#### [What the task asks]
What lines of the material below include the string "commitCrc"? Copy all of them.

#### [Source information]
theorem Dies.commitCrc_held (x : Dies) (crc : Nat) (h : x.sd.Held) : (Dies.commitCrc x crc).1.sd.Held := by
  unfold Dies.commitCrc
  try dsimp only
  repeat' (first
    | with_reducible assumption
    | with_reducible apply SafetyDie.refuseSet_held
    | with_reducible apply SafetyDie.status_held
    | with_reducible apply SafetyDie.foldl_held
    | (simp only [↓SafetyDie.held_mk])
    | with_reducible apply SafetyDie.Held.fields
    | with_reducible exact BrakeHeld.off _ _ _ _ _ _ _ _ _
    | split
    | (rw [id_eq])
    | (intro _))

theorem Dies.storing_held (x : Dies) (slot : Nat) (w : StoreWork) (h : x.sd.Held) : (Dies.storing x slot w).1.sd.Held := by
  unfold Dies.storing
  try dsimp only
  repeat' (first
    | with_reducible assumption
    | with_reducible apply SafetyDie.foldl_held
    | (simp only [↓SafetyDie.held_mk])
    | with_reducible apply SafetyDie.Held.fields
    | with_reducible exact BrakeHeld.off _ _ _ _ _ _ _ _ _
    | split
    | (rw [id_eq])
    | (intro _))

theorem SafetyDie.writeStore_held (s : SafetyDie) (f : OdStore → OdStore) (keys : Tbl Octets) (h : s.Held) : (SafetyDie.writeStore s f keys).Held := by
  unfold SafetyDie.writeStore
  try dsimp only
  repeat' (first
    | with_reducible assumption
    | with_reducible apply SafetyDie.foldl_held
    | (simp only [↓SafetyDie.held_mk])
    | with_reducible apply SafetyDie.Held.fields
    | with_reducible exact BrakeHeld.off _ _ _ _ _ _ _ _ _
    | split
    | (rw [id_eq])
    | (intro _))

theorem SafetyDie.commitStored_held (s : SafetyDie) (ok : Bool) (h : s.Held) : (SafetyDie.commitStored s ok).Held := by
  unfold SafetyDie.commitStored
  try dsimp only
  repeat' (first
    | with_reducible assumption
    | with_reducible apply Dies.storing_held
    | with_reducible apply SafetyDie.answerBusy_held
    | with_reducible apply SafetyDie.discardStage_held
    | with_reducible apply SafetyDie.refuseSet_held
    | with_reducible apply SafetyDie.sendEpoch_held
    | with_reducible apply SafetyDie.sendFlits_held
    | with_reducible apply SafetyDie.stepEpoch_held
    | with_reducible apply SafetyDie.undoStores_held
    | with_reducible apply SafetyDie.writeStore_held
    | with_reducible apply SafetyDie.foldl_held
    | (simp only [↓SafetyDie.held_mk])
    | with_reducible apply SafetyDie.Held.fields
    | with_reducible exact BrakeHeld.off _ _ _ _ _ _ _ _ _
    | split
    | (rw [id_eq])
    | (intro _))

theorem Dies.say_held (x : Dies) (st : OdStatus) (h : x.sd.Held) : (Dies.say x st).1.sd.Held := by
  unfold Dies.say
  try dsimp only
  repeat' (first
    | with_reducible assumption
    | with_reducible apply SafetyDie.status_held
    | with_reducible apply SafetyDie.foldl_held
    | (simp only [↓SafetyDie.held_mk])
    | with_reducible apply SafetyDie.Held.fields
    | with_reducible exact BrakeHeld.off _ _ _ _ _ _ _ _ _
    | split
    | (rw [id_eq])
    | (intro _))

theorem Dies.done_held (x : Dies) (h : x.sd.Held) : (Dies.done x).1.sd.Held := by
  unfold Dies.done
  try dsimp only
  repeat' (first
    | with_reducible assumption
    | with_reducible apply SafetyDie.status_held
    | with_reducible apply SafetyDie.foldl_held
    | (simp only [↓SafetyDie.held_mk])
    | with_reducible apply SafetyDie.Held.fields
    | with_reducible exact BrakeHeld.off _ _ _ _ _ _ _ _ _
    | split
    | (rw [id_eq])
    | (intro _))

theorem Dies.safety_held (x : Dies) (f : SafetyDie → SafetyDie) (h : x.sd.Held) (h1 : ∀ y : SafetyDie, y.Held → (f y).Held) : (Dies.safety x f).sd.Held := by
  unfold Dies.safety
  try dsimp only
  repeat' (first
    | with_reducible assumption
    | with_reducible apply Dies.follow_held
    | with_reducible apply h1
    | with_reducible apply SafetyDie.foldl_held
    | (simp only [↓SafetyDie.held_mk])
    | with_reducible apply SafetyDie.Held.fields
    | with_reducible exact BrakeHeld.off _ _ _ _ _ _ _ _ _
    | split
    | (rw [id_eq])
    | (intro _))

theorem Dies.check_held (x : Dies) (f : CheckDie → CheckDie) (h : x.sd.Held) : (Dies.check x f).sd.Held := by
  unfold Dies.check
  try dsimp only
  repeat' (first
    | with_reducible assumption
    | with_reducible apply SafetyDie.foldl_held
    | (simp only [↓SafetyDie.held_mk])
    | with_reducible apply SafetyDie.Held.fields
    | with_reducible exact BrakeHeld.off _ _ _ _ _ _ _ _ _
    | split
    | (rw [id_eq])
    | (intro _))

theorem Dies.readOctets_held (x : Dies) (slot path key off : Nat) (snap : Option (Nat × Octets × Nat × Nat)) (v : Octets) (h : x.sd.Held) : (Dies.readOctets x slot path key off snap v).1.sd.Held := by
  unfold Dies.readOctets
  try dsimp only
  repeat' (first
    | with_reducible assumption
    | with_reducible apply SafetyDie.status_held
    | with_reducible apply SafetyDie.updSession_held
    | with_reducible apply SafetyDie.foldl_held
    | (simp only [↓SafetyDie.held_mk])
    | with_reducible apply SafetyDie.Held.fields
    | with_reducible exact BrakeHeld.off _ _ _ _ _ _ _ _ _
    | split
    | (rw [id_eq])
    | (intro _))

theorem Dies.serveRead_held (x : Dies) (slot : Nat) (ses : Session) (r : Req) (h : x.sd.Held) : (Dies.serveRead x slot ses r).1.sd.Held := by
  unfold Dies.serveRead
  try dsimp only
  repeat' (first
    | with_reducible assumption
    | with_reducible apply Dies.readOctets_held
    | with_reducible apply SafetyDie.status_held
    | with_reducible apply SafetyDie.updSession_held
    | with_reducible apply SafetyDie.foldl_held
    | (simp only [↓SafetyDie.held_mk])
    | with_reducible apply SafetyDie.Held.fields
    | with_reducible exact BrakeHeld.off _ _ _ _ _ _ _ _ _
    | split
    | (rw [id_eq])
    | (intro _))

theorem Dies.stage_held (x : Dies) (slot k : Nat) (v : Val) (h : x.sd.Held) : (Dies.stage x slot k v).1.sd.Held := by
  unfold Dies.stage
  try dsimp only
  repeat' (first
    | with_reducible assumption
    | with_reducible apply Dies.done_held
    | with_reducible apply Dies.say_held
    | with_reducible apply SafetyDie.status_held
    | with_reducible apply SafetyDie.foldl_held
    | (simp only [↓SafetyDie.held_mk])
    | with_reducible apply SafetyDie.Held.fields
    | with_reducible exact BrakeHeld.off _ _ _ _ _ _ _ _ _
    | split
    | (rw [id_eq])
    | (intro _))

#### [Answer to the problem]
theorem Dies.commitCrc_held (x : Dies) (crc : Nat) (h : x.sd.Held) : (Dies.commitCrc x crc).1.sd.Held := by
  unfold Dies.commitCrc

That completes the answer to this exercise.